Before upgrade:              During rolling upgrade:

  App traffic                 App traffic
      |                           |
+-------------+              +-------------+
| MySQL Router|              | MySQL Router|
+------+------+              +------+------+ 
       |                            |
  +----+----+                  +----+----+
  |Primary |  <-- writes       |Primary |  (old)
  +----+---+                  +----+---+
       |                            |
  +----+----+  +----+----+     +----+----+  +----+----+
  |Replica1|  |Replica2|       |Replica1|  |Replica2| (upgraded)
  +---------+  +-------+       +---------+  +--------+

The router (or your own proxy/load balancer) is the key to keeping sessions away from nodes while they are being upgraded.

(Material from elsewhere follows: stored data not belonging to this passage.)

-- ==== Sys2Proof/Machine/Flags.lean ====
section
/-! DEFINITION. The conditions computed within one step and never stored (10_state.md R34): `A`, `V`, `M` of the
peak detector (30_encoding.md R68) and `T`, `Z`, `S`, `P`, `G` of the framing state machine (R70), each with the
word it is packed into. -/

namespace Sys2Proof.Machine

/-- The threshold of this tick: a transient value, not a register (R101). -/
def thresholdIn (fmt : NumberFormat) (s : State) : Numfmt :=
  fmt.mul (fmt.literal config.threshRatio) s.maxPeakMagnitude

/-- The threshold in the reference format. -/
def threshold (s : State) : Numfmt :=
  thresholdIn exactFormat s

/-- `A`: the delta is strictly above the threshold (R68, R102). -/
def condAIn (fmt : NumberFormat) (d : Numfmt) (s : State) : Bool :=
  decide (thresholdIn fmt s < magnitude d)

/-- `A` in the reference format. -/
def condA (d : Numfmt) (s : State) : Bool :=
  condAIn exactFormat d s

/-- `V`: a peak is pending (R68). -/
def condV (s : State) : Bool :=
  s.pkValid

/-- `M`: the delta extends the pending peak, with the same sign and a strictly larger magnitude (R68). -/
def condM (d : Numfmt) (s : State) : Bool :=
  s.pkValid && decide (sign d = sign s.pkValue) && decide (magnitude s.pkValue < magnitude d)

/-- The PD word `{A, V, M}` (R68). -/
def pdWord (d : Numfmt) (s : State) : BitVec 3 :=
  BitVec.ofBool (condA d s) ++ BitVec.ofBool (condV s) ++ BitVec.ofBool (condM d s)

/-- `T`: the terminal state (R70, R121). -/
def condT (s : State) : Bool :=
  decide (s.halfBitCount = config.hbcMax)

/-- `Z`: the idle state (R70, R121). -/
def condZ (s : State) : Bool :=
  decide (s.halfBitCount = 0)

/-- `S`: the Peak has the sign of the one before it (R70, R121, D17). -/
def condS (pk : Peak) (s : State) : Bool :=
  decide (sign pk.value = sign s.lastPeakSign)

/-- `P`: the count is odd (R70, R121). -/
def condP (s : State) : Bool :=
  oddCount s.halfBitCount

/-- The FSM word `{T, Z, S, P, G[1], G[0]}` (R70). -/
def fsmWord (pk : Peak) (s : State) : BitVec 6 :=
  BitVec.ofBool (condT s) ++ BitVec.ofBool (condZ s) ++ BitVec.ofBool (condS pk s) ++ BitVec.ofBool (condP s)
    ++ gapCode (gapClass pk.position)

end Sys2Proof.Machine
end

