-- ==== Sys2Proof/Safety.lean ====
section
/-! DEFINITION. What claims call a good state: the invariants of 10_state.md R39 and R40 and of
41_peak_detector.md R115, the cells of 42_framing_fsm.md R140, and the scaling relation of R114. -/

namespace Sys2Proof.Machine

/-- The counts that a step can leave in the register (R139): all but 1, 13 and 15. -/
abbrev LegalCount (c : Count) : Prop :=
  c ≠ 1 ∧ c ≠ 13 ∧ c ≠ 15

/-- R39, and that the caller presents commands only (R31). -/
abbrev Invariant (s : State) : Prop :=
  LegalCount s.halfBitCount ∧ 0 ≤ s.maxPeakMagnitude ∧ (s.pkValid = true → s.pkValue ≠ 0) ∧
    (∀ r ∈ s.input, r.isCommand = true)

/-- R40: when the sign of the last Peak is examined, a Peak has been recorded. -/
abbrev SignRecorded (s : State) : Prop :=
  s.halfBitCount ≠ 0 → s.halfBitCount ≠ 14 → s.lastPeakSign ≠ 0

/-- R112 and R115: a pending peak was last written in the tick before, and once a Peak has been finalized the
next one is at least two ticks after it. -/
abbrev GapAtLeastTwo (s : State) : Prop :=
  (s.pkValid = true → s.tickCnt = 1) ∧
    (s.lastPeakSign ≠ 0 → if s.pkValid then 2 ≤ s.pkPos.toNat else 2 ≤ s.tickCnt.toNat)

/-- The bit cell of a half-bit position (R140). -/
def cell (p : Nat) : Nat :=
  if p % 2 = 0 then p / 2 else (p + 1) / 2

/-- Two states that differ by the factor `c` in every delta and by `x ↦ c * x + b` in every sample (R114). -/
structure Scaled (c b : Numfmt) (s t : State) : Prop where
  prevValid : t.prevValid = s.prevValid
  prevSample : s.prevValid = true → t.prevSample = c * s.prevSample + b
  dbuf0 : t.dbuf0 = c * s.dbuf0
  dbuf1 : t.dbuf1 = c * s.dbuf1
  dbuf2 : t.dbuf2 = c * s.dbuf2
  maxPeakMagnitude : t.maxPeakMagnitude = magnitude c * s.maxPeakMagnitude
  pkValid : t.pkValid = s.pkValid
  pkValue : t.pkValue = c * s.pkValue
  pkPos : t.pkPos = s.pkPos
  tickCnt : t.tickCnt = s.tickCnt
  halfBitCount : t.halfBitCount = s.halfBitCount
  bitAccumulator : t.bitAccumulator = s.bitAccumulator
  lastPeakSign : t.lastPeakSign = c * s.lastPeakSign

/-- The commands that the two runs of R114 get in the same step. -/
inductive ScaledCommand (c b : Numfmt) : Instr → Instr → Prop where
  | reset : ScaledCommand c b .reset .reset
  | nop : ScaledCommand c b .nop .nop
  | clear : ScaledCommand c b .clear .clear
  | tickS (x : Numfmt) : ScaledCommand c b (.tickS x) (.tickS (c * x + b))
  | tickD (d : Numfmt) : ScaledCommand c b (.tickD d) (.tickD (c * d))

/-- The table of R138: from a count, whether the signs are the same, and the gap class, to the count after the
fold and the bit shifted in. -/
def transitionTable (count : Nat) (same : Bool) (g : GapClass) : Nat × Option Bool :=
  if count = 0 then (if g = .normal then 2 else 0, none)
  else if count = 14 then (14, none)
  else if same then (0, none)
  else if count % 2 = 0 then
    match g with
    | .short => (if count = 12 then 14 else count + 1, some true)
    | .normal => (count + 2, some false)
    | .long => (0, none)
    | .other => (0, none)
  else
    match g with
    | .normal => (if count = 11 then 14 else count + 2, some true)
    | .long => (count + 3, some false)
    | .short => (0, none)
    | .other => (0, none)

end Sys2Proof.Machine
end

Pre-upgrade checks and preparation

1. Confirm cluster health

Before touching versions, ensure the InnoDB Cluster is fully healthy. From your MySQL Shell (JS mode):

shell.connect('admin@cluster-primary:3306')
var cluster = dba.getCluster('prodCluster')
cluster.status()

Verify:

  • All members are ONLINE.
  • Replication mode is as expected (usually Single-Primary).
  • There is no ongoing recovery or lag.

2. Check version compatibility

Upgrades must follow a supported path. Read the official MySQL documentation for your current and target versions and verify:

  • The upgrade path is supported (e.g. no major version jumps that are disallowed).
  • All plugins and authentication methods exist in the target version.
  • Any deprecated configuration options you use are either removed or replaced.

On each node, record the current version:

SELECT VERSION();

3. Backup and rollback strategy

Zero downtime does not mean zero risk. You still need a backup and rollback plan.

  • Take a full physical backup of at least one node using your standard tool (e.g. Percona XtraBackup or MySQL Enterprise Backup).
  • Test restoring that backup to a separate host to confirm it is valid.
  • Document how to rebuild a cluster member from backup if the upgrade fails.

A zero-downtime upgrade is only as good as the rollback plan you never have to use.

DBA proverb

4. Verify Router / proxy configuration

Your routing layer must be able to:

  • Stop sending traffic to a specific node (drain or disable).
  • Separate read-write and read-only traffic if needed.
  • Fail over cleanly if the primary changes.

If you use MySQL Router, ensure it is deployed with metadata-based configuration pointing at your cluster. For other proxies (HAProxy, ProxySQL, etc.), make sure you understand how to mark a backend as out of rotation without dropping existing sessions prematurely.

Upgrade strategy overview

The recommended order is:

  1. Upgrade one secondary (replica) node.
  2. Upgrade remaining secondary nodes.
  3. Fail over to an upgraded secondary and upgrade the old primary last.
  4. Finally, upgrade MySQL Router or other proxies if needed.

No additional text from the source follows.